Implementing a Generic Filter Function in Go

For those unaware of the state of generics in Go, there has been some recent indication that type parameters as they are also known, are going to make it into version 1.18 of the language:

In fact, at the time of this writing, type parameters have already been merged into the master branch, and one can already get a feel in v1.17.

Without taking a side (yet 😉), I thought I could slowly start introducing the reader to generic type parameters, hoping that they would be used sparingly and not turn into the biggest foot-gun in the language’s history.

This is not an intro to type parameters. I would point the reader to the official proposal’s page, as well as to Robert Griesemer’s recent GopherCon talk. I promise to do a proper starter to generics, but for now, let’s assume that the reader understands the proposed syntax addition to the language.

Suppose we have a function called filter that we want to use to reduce an input slice (of unknown items types) using a function that decides whether an element should remain in the final output or not. Using the current Go syntax, such a function’s declaration would look like this:

func filter(items []interface{}, fn func(index int, item interface{}) bool) []interface{} {
    filteredItems := []interface{}{}
    for index, value := range items {
        if fn(index, value) {
            filteredItems = append(filteredItems, value)
        }
    }
    return filteredItems
}

To reduce the visual clutter, let’s alias interface{} to any. Our function’s declaration should hopefully become one idea more readable now:

type any = interface{}

func filter(items []any, fn func(index int, item any) bool) []any {
    filteredItems := []any{}
    for index, value := range items {
        if fn(index, value) {
            filteredItems = append(filteredItems, value)
        }
    }
    return filteredItems
}

From interface{} to type parameters #

I did not choose the name any by coincidence. Along with comparable (subject to another discussion) any is one of the two new keywords that will enter the language. It basically has the same meaning as interface{} and if we start writing lots of generic Go code, we will be seeing it many times. It will be used as a constraint when writing type parameter expressions.

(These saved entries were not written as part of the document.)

/-- Settles O43: no block's cycle touches the input to come or the configuration. -/
theorem stepConsumesExactlyOneInput : Obligations.StepConsumesExactlyOneInput := by
  refine ⟨fun s t h => ?_, fun s hs => by simp only [step, hs]⟩
  obtain ⟨i, rest, hs, -, ⟨-, h⟩ | ⟨-, h⟩ | ⟨-, h⟩⟩ := step_cases h
  · obtain ⟨-, _, _, -, rfl⟩ := coreCycle_cases h
    exact ⟨i, hs, rfl⟩
  · obtain ⟨-, -, _, _, _, _, -, -, rfl⟩ := pairCycle_cases h
    exact ⟨i, hs, rfl⟩
  · obtain ⟨hstim, hcfg, -⟩ := pumpCycle_frame h
    exact ⟨i, hstim ▸ hs, hcfg⟩

/-- Settles O46: a RESET in either stream is both cores' command. -/
theorem oneResetResetsBothCores : Obligations.OneResetResetsBothCores := by
  intro s i rest hs hb hreset hei heo
  have hstep := (step_channelPair hs hb hei heo).trans
    (pairCycle_of_cycles (s := { s with stim := rest }) (if_pos hreset) hei heo rfl rfl)
  exact ⟨_, hstep, rfl, rfl, rfl, rfl⟩

section Block

variable {s : State} {i : Input} {rest : List Input} (hs : s.stim = i :: rest) (hc : configRefusal s.cfg = none)

include hs hc

/-- An elaborated bare core's step is its cycle on the next input. -/
theorem step_core_cycle (hb : s.cfg.block = .core) : step s = coreCycle i { s with stim := rest } := by
  simp only [step, hs, runCycle, hc, hb]

/-- An elaborated pump's step, one with rst = 1 too, is its cycle on the next input. -/
theorem step_pump_cycle (hb : s.cfg.block = .bytePump) :
    step s = pumpCycle i.rst (decodeLine i.line) { s with stim := rest } := by
  simp only [step, hs, runCycle, hc, hb]

end Block

/-- The state with other recorded outputs. -/
def State.withOutputs (a b c : PortOut) (l : LineOut) (s : State) : State :=
  { s with coreOut := a, inboundOut := b, outboundOut := c, lineOut := l }

/-- Settles O44: each block's cycle is that of the same registers, whatever the recorded outputs. -/
theorem recordedOutputsInfluenceNothing : Obligations.RecordedOutputsInfluenceNothing := by
  intro s t a b c l h
  obtain ⟨i, rest, hs, hc, ⟨hb, h⟩ | ⟨hb, h⟩ | ⟨hb, h⟩⟩ := step_cases h
  · obtain ⟨he, f, o, hcycle, rfl⟩ := coreCycle_cases h
    have hstep := step_core_cycle (s := s.withOutputs a b c l) hs hc hb
    exact ⟨_, hstep.trans (coreCycle_of_cycle he hcycle), rfl, rfl, rfl, rfl, rfl, rfl, rfl⟩
  · obtain ⟨hei, heo, fi, oi, fo, oo, hi, ho, rfl⟩ := pairCycle_cases h
    have hstep := step_channelPair (s := s.withOutputs a b c l) hs hb hei heo
    exact ⟨_, hstep.trans (pairCycle_of_cycles rfl hei heo hi ho), rfl, rfl, rfl, rfl, rfl, rfl, rfl⟩
  · have hstep := step_pump_cycle (s := s.withOutputs a b c l) hs hc hb
    cases hr : i.rst with
    | true =>
      rw [hr] at h hstep
      cases h
      exact ⟨_, hstep, rfl, rfl, rfl, rfl, rfl, rfl, rfl⟩
    | false =>
      rw [hr] at h hstep
      obtain ⟨hq, fi, oi, fo, oo, hi, ho, rfl⟩ := pumpRun_cases h
      exact ⟨_, hstep.trans (pumpRun_of_cycles hq hi ho), rfl, rfl, rfl, rfl, rfl, rfl, rfl⟩

/-- Settles O55: every register of a pump reset cycle is written out in `pumpReset`. -/
theorem pumpResetCycle : Obligations.PumpResetCycle := by
  intro s i rest hs hc hb hr
  have hstep : step s = pumpReset { s with stim := rest } := by
    rw [step_pump_cycle hs hc hb, pumpCycle, hr, if_pos rfl]
  exact ⟨_, hstep, rfl, rfl, rfl, rfl, rfl, rfl, rfl, rfl, rfl, rfl, rfl, rfl, rfl, rfl, rfl, rfl, rfl⟩

/-- A reset pump and its two cores meet the pump's invariant, in every state that holds them. -/
theorem pumpInv_of_reset {s : State} (hpump : s.pump = Pump.fresh s.cfg)
    (hin : s.inbound.occupancy s.cfg.inbound = 0) (hout : s.outbound.occupancy s.cfg.outbound = 0) : PumpInv s := by
  simp [PumpInv, hpump, Pump.fresh, hin, hout]

/-- Settles O39: a fresh core of every parameter meets the invariant, and so does a fresh pump. -/
theorem freshMachineMeetsInvariant : Obligations.FreshMachineMeetsInvariant := by
  have hfresh : ∀ (c : Config) (l : List Input), configRefusal c = none → (State.fresh c l).Inv := fun c l hc =>
    ⟨hc, rfl, fun _ => Fifo.inv_fresh _, fun _ => ⟨Fifo.inv_fresh _, Fifo.inv_fresh _⟩,
      fun _ => pumpInv_of_reset rfl (subIdx_self ..) (subIdx_self ..)⟩
  exact ⟨hfresh _ _ (by decide), hfresh⟩

end Sys2Proof.Machine

/-! ## The running Byte Pump (spec 42 sections 1 to 5) -/

namespace Sys2Proof.Machine

open Sys2Proof

/-- The ports a running pump drives on outbound (42 R123). -/
def State.outPorts (l : LineIn) (s : State) : Ports := s.pump.outPorts l (s.outbound.emptyO s.cfg.outbound)

/-- What inbound answers in a running cycle. -/
def State.inAnswer (s : State) : PortOut :=
  s.inbound.portOut s.cfg.inbound s.pump.inPorts (s.inbound.poppedByte s.cfg.inbound s.pump.inPorts)

/-- What outbound answers in a running cycle. -/
def State.outAnswer (l : LineIn) (s : State) : PortOut :=
  s.outbound.portOut s.cfg.outbound (s.outPorts l) (s.outbound.poppedByte s.cfg.outbound (s.outPorts l))

/-- The state after a running pump's cycle that completes. -/
def State.pumpNext (l : LineIn) (rest : List Input) (s : State) : State :=
  { s with
    stim := rest, inbound := s.inbound.edge s.cfg.inbound s.pump.inPorts, inboundOut := s.inAnswer,
    outbound := s.outbound.edge s.cfg.outbound (s.outPorts l), outboundOut := s.outAnswer l,
    pump := s.pump.edge s.cfg l (s.outbound.emptyO s.cfg.outbound) s.inAnswer (s.outAnswer l),
    lineOut := s.pump.lineOut l (s.outAnswer l) }

section Next

variable (l : LineIn) (rest : List Input) (s : State)

@[simp] theorem State.pumpNext_cfg : (s.pumpNext l rest).cfg = s.cfg := rfl
@[simp] theorem State.pumpNext_inbound :
    (s.pumpNext l rest).inbound = s.inbound.edge s.cfg.inbound s.pump.inPorts := rfl
@[simp] theorem State.pumpNext_inboundOut : (s.pumpNext l rest).inboundOut = s.inAnswer := rfl
@[simp] theorem State.pumpNext_outbound :
    (s.pumpNext l rest).outbound = s.outbound.edge s.cfg.outbound (s.outPorts l) := rfl
@[simp] theorem State.pumpNext_outboundOut : (s.pumpNext l rest).outboundOut = s.outAnswer l := rfl
@[simp] theorem State.pumpNext_pump : (s.pumpNext l rest).pump =
    s.pump.edge s.cfg l (s.outbound.emptyO s.cfg.outbound) s.inAnswer (s.outAnswer l) := rfl
@[simp] theorem State.pumpNext_lineOut : (s.pumpNext l rest).lineOut = s.pump.lineOut l (s.outAnswer l) := rfl

@[simp] theorem State.inAnswer_pushOk : s.inAnswer.pushOk = s.inbound.pushFire s.cfg.inbound s.pump.inPorts := rfl
@[simp] theorem State.inAnswer_popData :
    s.inAnswer.popData = s.inbound.poppedByte s.cfg.inbound s.pump.inPorts := rfl
@[simp] theorem State.outAnswer_pushOk :
    (s.outAnswer l).pushOk = s.outbound.pushFire s.cfg.outbound (s.outPorts l) := rfl
@[simp] theorem State.outAnswer_popOk :
    (s.outAnswer l).popOk = s.outbound.popFire s.cfg.outbound (s.outPorts l) := rfl
@[simp] theorem State.outAnswer_popData :
    (s.outAnswer l).popData = s.outbound.poppedByte s.cfg.outbound (s.outPorts l) := rfl

/-- A push into inbound fires exactly in BYTE_AVAILABLE on an inbound that is not full (42 R123). -/
theorem State.inbound_pushFire : s.inbound.pushFire s.cfg.inbound s.pump.inPorts =
    (decide (s.pump.inSt = .byteAvailable) && !s.inbound.fullO s.cfg.inbound) := rfl

/-- A pop of inbound fires exactly in DELIVERED on an inbound that is not empty (42 R123). -/
theorem State.inbound_popFire : s.inbound.popFire s.cfg.inbound s.pump.inPorts =
    (decide (s.pump.inSt = .delivered) && !s.inbound.emptyO s.cfg.inbound) := rfl

/-- A push into outbound fires exactly in EMIT on an outbound that is not full (42 R123). -/
theorem State.outbound_pushFire : s.outbound.pushFire s.cfg.outbound (s.outPorts l) =
    (decide (s.pump.inSt = .emit) && !s.outbound.fullO s.cfg.outbound) := rfl

/-- A pop of outbound fires exactly when the enabled transmit interrupt fires on an outbound that is not empty (42
R122, R123): it is requested only there. -/
theorem State.outbound_popFire : s.outbound.popFire s.cfg.outbound (s.outPorts l) =
    (s.pump.txIrqEn && l.txReady && !s.outbound.emptyO s.cfg.outbound) := by
  show (s.pump.txIrqEn && l.txReady && !s.outbound.emptyO s.cfg.outbound && !s.outbound.emptyO s.cfg.outbound) = _
  rw [Bool.and_assoc, Bool.and_self]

What are constraints? Without going into detail, constraints make sure that elements of a generic type always fulfill a particular interface type. In alignment with Go’s philosophy, adding a constraint next to a type parameter declaration is mandatory.

func foo[T SomeInterface](items []T)

This way, by glancing at the type parameter, one can easily say whether the generic type needs to implement a given interface.

In a case like ours, where we cannot enforce a particular interface on it, we use any, which is a synonym for interface {}. The role of a constraint will be played by our second argument (the closure, a.k.a. predicate).

The final result #

func filter[T any](items []T, fn func(item T) bool) []T {
    filteredItems := []T{}
    for _, value := range items {
        if fn(value) {
            filteredItems = append(filteredItems, value)
        }
    }
    return filteredItems
}

func main() {
    nums := []int{1, 2, 3, 4, 5}
    evenNums := Filter(nums, func(num int) bool { return num%2 == 0 })
    fmt.Println(evenNums)

Playground link

For comparison, I am adding the non-type-params version.

func filter(items []interface{}, fn func(index int, item interface{}) bool) []interface{} {
    filteredItems := []interface{}{}
    for index, value := range items {
        if fn(index, value) {
            filteredItems = append(filteredItems, value)
        }
    }
    return filteredItems
}

func main() {
    var nums []interface{}
    nums = append(nums, 1, 2, 3, 4, 5)
    evenNums := filter(nums, func(index int, num interface{}) bool { return num.(int)%2 == 0 })
    
    // of course, items now need to be type-asserted every time you use them
    fmt.Printf("%d", evenNums[0].(int) + 2)
}